Notes on the DPRM property for listable structures

TL;DR

This paper explores the DPRM property in listable structures, establishing foundational results and linking it to Diophantine conjectures and definability complexities in number theory.

Contribution

It provides new insights into the DPRM property, including uniqueness, transferability, and its relation to positive existential bi-interpretability, with applications to Diophantine problems.

Findings

Proved foundational results on the DPRM property in listable structures.

Linked the DPRM property to Diophantine conjectures in global fields.

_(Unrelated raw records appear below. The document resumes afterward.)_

/-- The ACK of a control flit frees the retry buffer and completes what waited for it; its credits return, and flits that waited for them
leave after those that `again` selects to be sent again (sp. 11 R332, R335). -/
def takeHeader (s : State) (h : FlitHdr) (again : Option (BitVec 16 → Bool)) : State :=
  let q := freshRelays s (port s h.port)
  let gone := q.retry.filter (covered h.ack)
  let q1 := { q with retry := q.retry.filter (fun k => !covered h.ack k), credits := creditsBack q h }
  let q2 := match again with
    | some sel => resend q1 sel
    | none => q1
  gone.foldl (fun t k => tallyAcked t k.flit.owner) (setPort s h.port (drainPort q2))

/-- A receive buffer is free again: its credit returns in the next control flit (sp. 11 R335). -/
def freeBuffer (q : Port) (c : Nat) : Port := { q with rxFreed := Sparse.bump (linkCap c) q.rxFreed c 1 }

/-- The transfer that a data flit belongs to. -/
def curRx (q : Port) : Option RxXfer :=
  match q.curXfer with
  | none => none
  | some (a, x) => q.rx.find? (fun r => r.sender = a && r.xfer = x && !r.ended)

/-- A received transfer, changed. -/
def setRx (q : Port) (v : RxXfer) : Port :=
  { q with rx := q.rx.map (fun r => if r.sender = v.sender && r.xfer = v.xfer && !r.ended then v else r) }

/-- A transfer opens, and meets whatever else may write or add into its bytes in the same span (sp. 11 R348). -/
def joinRx (s : State) (p : PortNo) (x : RxXfer) : State × RxXfer :=
  let l := rxRanges s p.val x
  (otherWrites s none l, { x with clash := sharedAll l (openWrites s none) })

/-- The die whose stream a received transfer takes: that of its destination (sp. 09 R273). -/
def headDie (b : HeadBody) : Die := Fin.ofNat 4 (dieOf (bits b.dst.toNat 55 0))

/-- A HEAD is delivered (sp. 11 R338): its transfer takes a stream of the destination's die, or waits for one (sp. 09 R275). -/
def takeHead (s : State) (h : FlitHdr) (b : HeadBody) : State :=
  let wait := decide (4096 ≤ streamsHeld s (headDie b).val)
  let s0 := if wait then countWait s (headDie b) true else s
  let j := joinRx s0 h.port { sender := h.sender, xfer := h.xfer, head := b, data := [], ended := false, crcBad := false, clash := [],
                              fenced := [], queued := wait }
  let q := freeBuffer (port j.1 h.port) b.cls.toNat
  setPort j.1 h.port { q with curXfer := some (h.sender, h.xfer), rx := q.rx ++ [j.2] }

/-- The class of the open transfer (sender, number), or 2. -/
def rxClass (q : Port) (a : Byte) (x : BitVec 16) : Nat :=
  match q.rx.find? (fun r => r.sender = a && r.xfer = x) with
  | some r => r.head.cls.toNat
  | none => 2

/-- A RESUME is delivered (sp. 11 R331). -/
def takeResume (s : State) (h : FlitHdr) : State :=
  let q := port s h.port
  setPort s h.port { freeBuffer q (rxClass q h.sender h.xfer) with curXfer := some (h.sender, h.xfer) }

/-- A data flit is delivered to the transfer named last (sp. 11 R331). -/
def takeData (s : State) (p : PortNo) (payload : List Byte) : State :=
  let q := port s p
  match curRx q with
  | none => setPort s p (freeBuffer q 2)
  | some r => setPort s p (setRx (freeBuffer q r.head.cls.toNat) { r with data := r.data ++ payload })

/-- An END is delivered (sp. 11 R342): the CRC over the payload is checked; a mismatch is a LINK_CRC error. -/
def takeEnd (s : State) (h : FlitHdr) (bytes : BitVec 64) (crc : BitVec 32) : State :=
  let q := port s h.port
  match q.rx.find? (fun r => r.sender = h.sender && r.xfer = h.xfer && !r.ended) with
  | none => setPort s h.port (freeBuffer q 2)
  | some r =>
    let d := r.data.take bytes.toNat
    let bad := decide (crc32c d ≠ crc.toNat ∨ d.length ≠ bytes.toNat)
    let s1 := setPort s h.port (setRx (freeBuffer q r.head.cls.toNat) { r with data := d, ended := true, crcBad := bad })
    if bad then raise s1 (ev 0x11 (portPlace h.port) 17 h.port.val h.xfer.toNat h.sender.toNat .first) else s1

/-- The entries of a TALLY flit act as they are delivered; a LINK flit carries the ACK (sp. 11 R340). -/
def takeTally (s : State) (h : FlitHdr) (es : List TallyEntry) : State :=
  let s1 := es.foldl (fun t e => if e.tally = 0 ∧ e.inc = 0 then t else applyTally t e.tally.toNat e.inc.toNat) s
  setPort s1 h.port (freeBuffer (port s1 h.port) 1)

/-- A NOTICE is recorded and changes nothing else (sp. 11 R345, sp. 14 Table 14-2): the port as the instance, the code, the step number.
The sender's device ID, which the table gives no place, is named in DETAIL0 above the code (log 92). -/
def takeNotice (s : State) (h : FlitHdr) (code : Byte) (stepNo : BitVec 32) : State :=
  let s1 := setPort s h.port (freeBuffer (port s h.port) 0)
  raise s1 (ev 0x12 (portPlace h.port) 17 h.port.val (code.toNat + 2 ^ 8 * h.sender.toNat) stepNo.toNat .never)

/-- The skew of a relayed beat, in reference cycles: the far end's position now less the local one, beat numbers modulo 2^48 (sp. 02 R32, R38,
sp. 11 R328). -/
def relaySkew (s : State) (p : PortNo) (beat : BitVec 48) (tx : BitVec 12) : Int :=
  (beat - s.beat.count).toInt * 4096 + ((tx.toNat + (port s p).latency : Nat) : Int) - (s.cycle.toNat : Int)

/-- BEAT_SKEW, naming the port (sp. 02 R38). -/
def beatSkew (s : State) (p : PortNo) (d : Int) : State := raise s (ev 0x02 (portPlace p) 21 p.val p.val (unsigned 64 d) .every)

/-- The counter holds a beat number: in every state but UNLOCKED, in LOST the frozen one (sp. 02 R33, Table 2-2). -/
def beatCounts (s : State) : Bool := s.beat.lock ≠ .unlocked

/-- A RELAY is delivered (sp. 02 R38): another beat number raises BEAT_SKEW at once, a skew beyond 48 cycles in the fourth
consecutive beat; after that the run starts afresh, so a lasting skew raises it every fourth beat (DESIGN CHOICE, log 78). In UNLOCKED there is no
local beat to compare with (log 78). -/
def takeRelay (s : State) (h : FlitHdr) (beat : BitVec 48) (tx : BitVec 12) : State :=
  let s1 := setPort s h.port (freeBuffer (port s h.port) 0)
  if !beatCounts s then s1 else
  let q := port s1 h.port
  let d := relaySkew s h.port beat tx
  if 2048 < d.natAbs then beatSkew s1 h.port d
  else if d.natAbs ≤ 48 then setPort s1 h.port { q with skewRun := 0 }
  else
    let n := if q.skewRun ≠ 0 ∧ beat = q.skewBeat + 1 then q.skewRun + 1 else 1
    if n < 4 then setPort s1 h.port { q with skewRun := n, skewBeat := beat }
    else beatSkew (setPort s1 h.port { q with skewRun := 0 }) h.port d

/-- The STATUS of a DONE for a transfer of the restore that this device sends (sp. 14 R422). -/
def restoreStatus (s : State) (h : FlitHdr) (b : DoneBody) : State :=
  match s.restore with
  | none => s
  | some r =>
    if h.port.val = uPort s.cfg.understudy ∧ r.sends.contains h.xfer then
      { s with restore := some { r with worst := max r.worst b.status.toNat } }
    else s

/-- A DONE is delivered (sp. 11 R340). -/
def takeDone (s : State) (h : FlitHdr) (b : DoneBody) : State :=
  let q := freeBuffer (port s h.port) 1
  match q.tx.find? (fun x => x.xfer = h.xfer) with
  | none => setPort s h.port q
  | some x => sendDone (restoreStatus (setPort s h.port { q with tx := q.tx.filter (fun y => y.xfer ≠ h.xfer) }) h b) x.die x.chan b

/-- One flit delivered in sequence (sp. 11 R331). -/
def deliverFlit (s : State) (p : PortNo) : Instr → State
  | .relay h beat tx => takeRelay (takeHeader s { h with port := p } none) { h with port := p } beat tx
  | .head h b => takeHead (takeHeader s { h with port := p } none) { h with port := p } b
  | .resumeFlit h => takeResume (takeHeader s { h with port := p } none) { h with port := p }
  | .dataFlit _ _ data => takeData s p data.bytes
  | .endFlit h bytes crc => takeEnd (takeHeader s { h with port := p } none) { h with port := p } bytes crc
  | .done h b => takeDone (takeHeader s { h with port := p } none) { h with port := p } b
  | .tally h es => takeTally (takeHeader s { h with port := p } none) { h with port := p } es
  | .notice h code n _ => takeNotice (takeHeader s { h with port := p } none) { h with port := p } code n
  | _ => s

/-- The sequence number of a flit. -/
def flitSeq : Instr → BitVec 16
  | .relay h _ _ => h.seq
  | .head h _ => h.seq
  | .resumeFlit h => h.seq
  | .dataFlit _ q _ => q
  | .endFlit h _ _ => h.seq
  | .done h _ => h.seq
  | .tally h _ => h.seq
  | .notice h _ _ _ => h.seq
  | _ => 0

/-- What the lanes corrected for a flit. -/
def fecOf : Instr → Corrected
  | .relay h _ _ => h.fec
  | .head h _ => h.fec
  | .resumeFlit h => h.fec
  | .dataFlit _ _ data => data.fec
  | .endFlit h _ _ => h.fec
  | .done h _ => h.fec
  | .tally h _ => h.fec
  | .notice h _ _ _ => h.fec
  | _ => []

/-- A TALLY flit, whose delivery sends a LINK (sp. 11 R340). -/
def isTally : Instr → Bool
  | .tally _ _ => true
  | _ => false

/-- The flit is delivered, and the next number expected. A LINK carries the ACK after a TALLY and when 256 flits have none (sp. 11
R332, R340). -/
def acceptFlit (s : State) (p : PortNo) (i : Instr) : State :=
  let q := port s p
  let s1 := deliverFlit (setPort s p { q with rxNext := q.rxNext + 1 }) p i
  let q1 := port s1 p
  if q1.st = .up ∧ (isTally i ∨ 256 ≤ (q1.rxNext - q1.ackSent).toNat) then setPort s1 p (sendLink q1 none) else s1

/-- The held flits that have become next in sequence are delivered (sp. 11 R332); `fuel` bounds their number. -/
def drainHeld : Nat → State → PortNo → State
  | 0, s, _ => s
  | f + 1, s, p =>
    let q := port s p
    match q.reorder.find? (fun i => flitSeq i = q.rxNext) with
    | none => s
    | some i =>
      drainHeld f (acceptFlit (setPort s p { q with reorder := q.reorder.filter (fun x => flitSeq x ≠ q.rxNext) }) p i) p

/-- A flit with a SEQ arrives (sp. 11 R330-R333): the next one is delivered with those held behind it; one ahead is held, a full
buffer exhausting the port; one already delivered is dropped. -/
def receiveFlit (r : State) (p : PortNo) (i : Instr) : State :=
  let s := countCorrected r p (fecOf i)
  let q := port s p
  let ahead := (flitSeq i - q.rxNext).toNat
  if q.st ≠ .up then s
  else if ahead = 0 then drainHeld 1024 (acceptFlit s p i) p
  else if 32768 ≤ ahead ∨ q.reorder.any (fun x => flitSeq x = flitSeq i) then s
  else if 1024 ≤ q.reorder.length then exhaust s p
  else setPort s p { q with reorder := q.reorder ++ [i] }

def execRelay (h : FlitHdr) (beat : BitVec 48) (txCycle : BitVec 12) (s : State) : Result :=
  .next (receiveFlit s h.port (.relay h beat txCycle))
def execHead (h : FlitHdr) (body : HeadBody) (s : State) : Result := .next (receiveFlit s h.port (.head h body))
def execResumeFlit (h : FlitHdr) (s : State) : Result := .next (receiveFlit s h.port (.resumeFlit h))
def execDataFlit (port : PortNo) (seq : BitVec 16) (data : DataIn) (s : State) : Result :=
  .next (receiveFlit s port (.dataFlit port seq data))
def execEndFlit (h : FlitHdr) (bytes : BitVec 64) (crc : BitVec 32) (s : State) : Result :=
  .next (receiveFlit s h.port (.endFlit h bytes crc))
def execDone (h : FlitHdr) (body : DoneBody) (s : State) : Result := .next (receiveFlit s h.port (.done h body))
def execTally (h : FlitHdr) (entries : List TallyEntry) (s : State) : Result := .next (receiveFlit s h.port (.tally h entries))
def execNotice (h : FlitHdr) (code : Byte) (stepNo : BitVec 32) (cause : Byte) (s : State) : Result :=
  .next (receiveFlit s h.port (.notice h code stepNo cause))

Analyzed the complexity of defining Diophantine sets with existential quantifiers.

Abstract

A celebrated result by M. Davis, H. Putnam, J. Robinson, and Y. Matiyasevich shows that a set of integers is listable if and only if it is positive existentially definable in the language of arithmetic. We investigate analogues of this result over structures endowed with a listable presentation. When such an analogue holds, the structure is said to have the DPRM property. We prove several results addressing foundational aspects around this problem, such as uniqueness of the listable presentation, transference of the DPRM property under interpretation, and its relation with positive existential bi-interpretability. A first application of our results is the rigorous proof of (strong versions of) several folklore facts regarding transference of the DPRM property. Another application of the theory we develop is that it will allow us to link various Diophantine conjectures to the question of whether the DPRM property holds for global fields. This last topic includes a study of the number of existential quantifiers needed to define a Diophantine set.